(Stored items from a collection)
○ ○ ○
theorem execCalEstimate_wr (a0 : _) (a1 : _) (a2 : _) (a3 : _) (a4 : _) (s : State) {t : State} (h : execCalEstimate a0 a1 a2 a3 a4 s = .next t) : Wr 0x1400000000000000000 s t := by
  unfold execCalEstimate at h
  injection h with h
  subst h
  repeat' first
    | exact rfl
    | (refine (?_ : _ = true); dsimp only [List.all]; exact rfl)
    | with_reducible exact Wr.refl _ _
    | with_reducible assumption
    | with_reducible apply State.calEstimate_wr
    | with_reducible apply Wr.ite <;> intro _
    | with_reducible apply Wr.foldl <;> try intro _ _ _
    | with_reducible apply Wr.foldl_snd <;> try intro _ _ _
    | with_reducible refine Wr.of_snd ‹_ = (_, _)› ?_
    | with_reducible refine Wr.of_snd2 ‹_ = (_, _, _)› ?_
    | with_reducible apply Wr.of_id
    | split
    | dsimp only

theorem execCalWindowStart_wr (a0 : _) (s : State) {t : State} (h : execCalWindowStart a0 s = .next t) : Wr 0x6240000004c040080000000000 s t := by
  unfold execCalWindowStart at h
  injection h with h
  subst h
  repeat' first
    | exact rfl
    | (refine (?_ : _ = true); dsimp only [List.all]; exact rfl)
    | with_reducible exact Wr.refl _ _
    | with_reducible assumption
    | with_reducible apply State.set_wr
    | with_reducible apply Wr.of_keep (f := 1048576) (State.quadUpd_keep (m := 1048576) _ _ _ rfl (Keep.refl _ _)) rfl
    | with_reducible apply Wr.of_keep (f := 4194304) (State.wacLine_keep (m := 4194304) _ rfl (Keep.refl _ _)) rfl
    | with_reducible apply State.phyLose_wr
    | with_reducible apply State.txLeave_wr
    | with_reducible apply State.visitsAbandon_wr
    | with_reducible apply Wr.ite <;> intro _
    | with_reducible apply Wr.foldl <;> try intro _ _ _
    | with_reducible apply Wr.foldl_snd <;> try intro _ _ _
    | with_reducible refine Wr.of_snd ‹_ = (_, _)› ?_
    | with_reducible refine Wr.of_snd2 ‹_ = (_, _, _)› ?_
    | with_reducible apply Wr.of_id
    | split
    | dsimp only

theorem execCalDone_wr (a0 : _) (a1 : _) (s : State) {t : State} (h : execCalDone a0 a1 s = .next t) : Wr 0x20fc0000000000000000 s t := by
  unfold execCalDone at h
  injection h with h
  subst h
  repeat' first
    | exact rfl
    | (refine (?_ : _ = true); dsimp only [List.all]; exact rfl)
    | with_reducible exact Wr.refl _ _
    | with_reducible assumption
    | with_reducible apply Wr.of_keep (f := 1048576) (State.gateOpens_keep (m := 1048576) _ _ _ rfl (Keep.refl _ _)) rfl
    | with_reducible apply Wr.of_keep (f := 1048576) (State.quadUpd_keep (m := 1048576) _ _ _ rfl (Keep.refl _ _)) rfl
    | with_reducible apply State.treesApply_wr
    | with_reducible apply Wr.of_keep (f := 1048576) (State.trimApply_keep (m := 1048576) _ _ _ rfl (Keep.refl _ _)) rfl
    | with_reducible apply State.calComplete_wr
    | with_reducible apply Wr.of_keep (f := 4194304) (State.wacLine_keep (m := 4194304) _ rfl (Keep.refl _ _)) rfl
    | with_reducible apply State.calStart_wr
    | with_reducible apply Wr.ite <;> intro _
    | with_reducible apply Wr.foldl <;> try intro _ _ _
    | with_reducible apply Wr.foldl_snd <;> try intro _ _ _
    | with_reducible refine Wr.of_snd ‹_ = (_, _)› ?_
    | with_reducible refine Wr.of_snd2 ‹_ = (_, _, _)› ?_
    | with_reducible apply Wr.of_id
    | split
    | dsimp only

theorem execCalRebook_wr (a0 : _) (s : State) {t : State} (h : execCalRebook a0 s = .next t) : Wr 0x4340000000000000000 s t := by
  unfold execCalRebook at h
  injection h with h
  subst h
  repeat' first
    | exact rfl
    | (refine (?_ : _ = true); dsimp only [List.all]; exact rfl)
    | with_reducible exact Wr.refl _ _
    | with_reducible assumption
    | with_reducible apply State.calCancel_wr
    | with_reducible apply Wr.ite <;> intro _
    | with_reducible apply Wr.foldl <;> try intro _ _ _
    | with_reducible apply Wr.foldl_snd <;> try intro _ _ _
    | with_reducible refine Wr.of_snd ‹_ = (_, _)› ?_
    | with_reducible refine Wr.of_snd2 ‹_ = (_, _, _)› ?_
    | with_reducible apply Wr.of_id
    | split
    | dsimp only

theorem execCalForced_wr (a0 : _) (s : State) {t : State} (h : execCalForced a0 s = .next t) : Wr 0x2340000000000000000 s t := by
  unfold execCalForced at h
  injection h with h
  subst h
  repeat' first
    | exact rfl
    | (refine (?_ : _ = true); dsimp only [List.all]; exact rfl)
    | with_reducible exact Wr.refl _ _
    | with_reducible assumption
    | with_reducible apply Wr.of_keep (f := 272) (State.raise_keep (m := 272) _ _ rfl (Keep.refl _ _)) rfl
    | with_reducible apply State.inc_wr
    | with_reducible apply State.calBook_wr
    | with_reducible apply Wr.of_keep (f := 784) (State.ashCal_keep (m := 784) _ _ _ _ rfl (Keep.refl _ _)) rfl
    | with_reducible apply Wr.ite <;> intro _
    | with_reducible apply Wr.foldl <;> try intro _ _ _
    | with_reducible apply Wr.foldl_snd <;> try intro _ _ _
    | with_reducible refine Wr.of_snd ‹_ = (_, _)› ?_
    | with_reducible refine Wr.of_snd2 ‹_ = (_, _, _)› ?_
    | with_reducible apply Wr.of_id
    | split
    | dsimp only

theorem execOrxElementReselect_wr (a0 : _) (a1 : _) (a2 : _) (a3 : _) (s : State) {t : State} (h : execOrxElementReselect a0 a1 a2 a3 s = .next t) : Wr 0x20000000000000000000 s t := by
  unfold execOrxElementReselect at h
  injection h with h
  subst h
  repeat' first
    | exact rfl
    | (refine (?_ : _ = true); dsimp only [List.all]; exact rfl)
    | with_reducible exact Wr.refl _ _
    | with_reducible assumption
    | with_reducible apply Wr.of_keep (f := 1048576) (State.calUpd_keep (m := 1048576) _ _ _ rfl (Keep.refl _ _)) rfl
    | with_reducible apply State.set_wr
    | with_reducible apply Wr.of_keep (f := 272) (State.raise_keep (m := 272) _ _ rfl (Keep.refl _ _)) rfl
    | with_reducible apply Wr.of_keep (f := 784) (State.ashCal_keep (m := 784) _ _ _ _ rfl (Keep.refl _ _)) rfl
    | with_reducible apply Wr.ite <;> intro _
    | with_reducible apply Wr.foldl <;> try intro _ _ _
    | with_reducible apply Wr.foldl_snd <;> try intro _ _ _
    | with_reducible refine Wr.of_snd ‹_ = (_, _)› ?_
    | with_reducible refine Wr.of_snd2 ‹_ = (_, _, _)› ?_
    | with_reducible apply Wr.of_id
    | split
    | dsimp only

theorem execCalCommit_wr (a0 : _) (a1 : _) (s : State) (ha1 : a1 < 4) {t : State} (h : execCalCommit a0 a1 s = .next t) : Wr 0x40000f000000000000000000000000000000000000000000000000000000000000000000000000000000000000000000000000000000020fc0000000000000000 s t := by
  unfold execCalCommit at h
  injection h with h
  subst h
  repeat' first
    | exact rfl
    | (refine (?_ : _ = true); dsimp only [List.all]; exact rfl)
    | with_reducible exact Wr.refl _ _
    | with_reducible assumption
    | with_reducible refine writeReg_wr (r0 := .CAL_COMMIT) ((show ∀ q, q < 4 → findReg (Reg.addr .CAL_COMMIT [q]) = some (.CAL_COMMIT, [q]) by decide +kernel) a1 ha1) (fun _ _ => ?_) ?_ ?_
    | with_reducible apply wrCal_CAL_COMMIT_wr
    | with_reducible apply Wr.ite <;> intro _
    | with_reducible apply Wr.foldl <;> try intro _ _ _
    | with_reducible apply Wr.foldl_snd <;> try intro _ _ _
    | with_reducible refine Wr.of_snd ‹_ = (_, _)› ?_
    | with_reducible refine Wr.of_snd2 ‹_ = (_, _, _)› ?_
    | with_reducible apply Wr.of_id
    | split
    | dsimp only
○ ○ ○
* [Work instructions]
From the data above, return every line from the line that has "theorem execOrxElementReselect_wr (a0" up to and including the line that has "1048576) (State.calUpd_keep (m", exactly.

* [Answer box]
theorem execOrxElementReselect_wr (a0 : _) (a1 : _) (a2 : _) (a3 : _) (s : State) {t : State} (h : execOrxElementReselect a0 a1 a2 a3 s = .next t) : Wr 0x20000000000000000000 s t := by
  unfold execOrxElementReselect at h
  injection h with h
  subst h
  repeat' first
    | exact rfl
    | (refine (?_ : _ = true); dsimp only [List.all]; exact rfl)
    | with_reducible exact Wr.refl _ _
    | with_reducible assumption
    | with_reducible apply Wr.of_keep (f := 1048576) (State.calUpd_keep (m := 1048576) _ _ _ rfl (Keep.refl _ _)) rfl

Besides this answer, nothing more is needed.